Scrawny Cobalt Goldfish
Medium
Withdraw and redeem functions in smart contracts can fail if they involve transferring USDT, USDC, or other centralized stablecoins from blocked or blacklisted accounts. Both Tether (USDT) and USD Coin (USDC) are issued by centralized entities with the authority to freeze or blacklist addresses. When an account is blacklisted, any attempts to transfer these tokens from the blacklisted address will be blocked, causing the transaction to fail.
This issue can significantly impact decentralized finance (DeFi) protocols, which rely on seamless token transfers for operations like withdrawals and redemptions.
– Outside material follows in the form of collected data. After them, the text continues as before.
/-- `REQUEST_TIMEOUT`: the outstanding request of a host and tag ends with `TIMEOUT` at its deadline. -/
def requestTimeout (s : State) (peer tag : Nat) : State :=
  match hostReqOf s (peerHost peer) tag with
  | some r =>
    let s1 := dropHeld (reachTime s r.deadline) (peerHost peer) tag
    let s2 := forgetSent s1 r.host r.tag
    let a := mkResp r.asked stTimeout (if r.pathLost then dPathDown else dRequestTimeout) (ownAgent s2 agentPorts) 0 1
    closeHostReq (emitToHost s2 (peerHost peer) (replyPort s2 (peerHost peer) r.port) a) r true r.pathLost
  | none => s

/-! ## Fence admission (R39, R41) -/

/-- A `FENCE` is received from an attached host on a port: it covers what that port has received from the host before it
(R39). A fifth one covers nothing (R41). -/
def fenceReceived (s : State) (p : Nat) (m : Msg) : State :=
  let h := peerHost m.peer
  if (s.tm.fences.filter (fun f => decide (f.host = h))).length ≥ 4 then s
  else
    let cov := (s.tm.hostReqs.filter (fun r => decide (r.host = h) && decide (r.port = p) &&
      (m.scopeAll || decide (r.dest = m.fenceDest)))).map HostReq.seq
    s.onTm (fun t => { t with
      fences := t.fences ++ [{ host := h, m := m, port := p, covers := cov, admitted := false }] })

/-- Whether a fence is the one that a message asks for. -/
def isFence (p : Nat) (m : Msg) (f : FenceRec) : Bool := !f.admitted && decide (f.port = p) && decide (f.m = m)

/-- A `FENCE` is admitted: it may complete; one that was not taken at its receipt receives `RETRY` (R41). -/
def fenceEffect (s : State) (p : Nat) (m : Msg) : State :=
  if s.tm.fences.any (isFence p m) then
    completeFences (s.onTm (fun t => { t with fences := updFirst t.fences (isFence p m) (fun f => { f with admitted := true }) }))
  else portAnswer s p m stRetry 0

/-! ## Path changes (R43) -/

/-- The classes with requests outstanding to a pair on its path. -/
def classesTo (s : State) (pair : Nat) : List Nat :=
  (List.range 8).filter (fun tc => s.tm.sent.any (fun x => decide (x.2 = pair * 8 + tc)))

/-- The milestone of a class. The spec does not say which `tag` it carries: its ID modulo 2^16 (DESIGN CHOICE, log entry
103). -/
def milestoneMsg (s : State) (pair tc id : Nat) : Msg :=
  { opcode := opMilestone, tc := tc, peer := ownAgent s agentPorts, tag := id % 2 ^ 16, body := pack [(6, pair), (26, 0), (32, id)] }

/-- Release held requests on the new path, in order; their ingress slots are free (R291), and their residency goes on
(R37). -/
def releaseHeld (s : State) (pair : Nat) (held : List (Nat × Msg × Nat)) : State :=
  held.foldl (fun s x => freeSlots (sendSince s pair x.2.1 true x.1 x.2.2) x.1 x.2.1.tc x.2.1.slotCount) s

/-- The destination moves to its new path (R43 steps 4 and 5). -/
def movePath (s : State) (pair : Nat) (c : PathChange) : State :=
  let s1 := s.onTm (fun t => { t with
    changes := t.changes.del pair
    paths := t.paths.put pair c.newPort
    sent := t.sent.filter (fun x => decide (x.2 / 8 ≠ pair)) })
  releaseHeld s1 pair c.held

/-- Requests for a pair that its path change holds at admission (R256 step 9). -/
def heldFor (s : State) (pair : Nat) : List (Nat × Msg × Nat) :=
  s.tm.held.filter (fun x => s.tm.hostReqs.any (fun r => decide (r.host = x.2.1.peer) && decide (r.tag = x.2.1.tag) &&
    decide (r.dest = pair) && decide (r.path = 256)))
If a user's address or the contract itself gets blacklisted, users may be unable to withdraw their funds, leading to a loss of trust and potentially severe financial consequences.
pub fn deposit(ctx: Context, amount: u128) -> Result<()> { let token_owner_account = &ctx.accounts.token_owner_account; let token_vault = &ctx.accounts.token_vault; let woopool = &mut ctx.accounts.woopool;
let _balance_before = balance(woopool, token_vault)?;
require!(
token_owner_account.amount as u128 >= amount,
ErrorCode::NotEnoughBalance
);
woopool.add_reserve(amount)?;
transfer_from_owner_to_vault(
&ctx.accounts.authority,
token_owner_account,
token_vault,
&ctx.accounts.token_program,
amount as u64,
)?;
emit!(DepositEvent {
authority: ctx.accounts.authority.key(),
token_mint: woopool.token_mint,
deposit_amount: amount,
});
Ok(())
} pub fn withdraw(ctx: Context, amount: u128) -> Result<()> { let token_owner_account = &ctx.accounts.token_owner_account; let token_vault = &ctx.accounts.token_vault; let woopool = &mut ctx.accounts.woopool;
let _balance_before = balance(woopool, token_vault)?;
require!(
woopool.reserve >= amount && token_vault.amount as u128 >= amount,
ErrorCode::NotEnoughBalance
);
woopool.sub_reserve(amount)?;
transfer_from_vault_to_owner(
woopool,
token_vault,
token_owner_account,
&ctx.accounts.token_program,
amount as u64,
)?;
emit!(WithdrawEvent {
authority: ctx.accounts.authority.key(),
token_mint: woopool.token_mint,
withdraw_amount: amount,
});
Ok(())
}
Withdraw/Redeem functions can fail due to blocked USDT/USDC accounts
Manual Review
A potential way to fix this issue is to allow users to specify an alternative address for the transfer to go to. However, the contract must still validate that the withdrawal amount is correctly debited from the msg.sender's balance to prevent any unauthorized transfers. This ensures that users cannot steal other users' assets by specifying different addresses.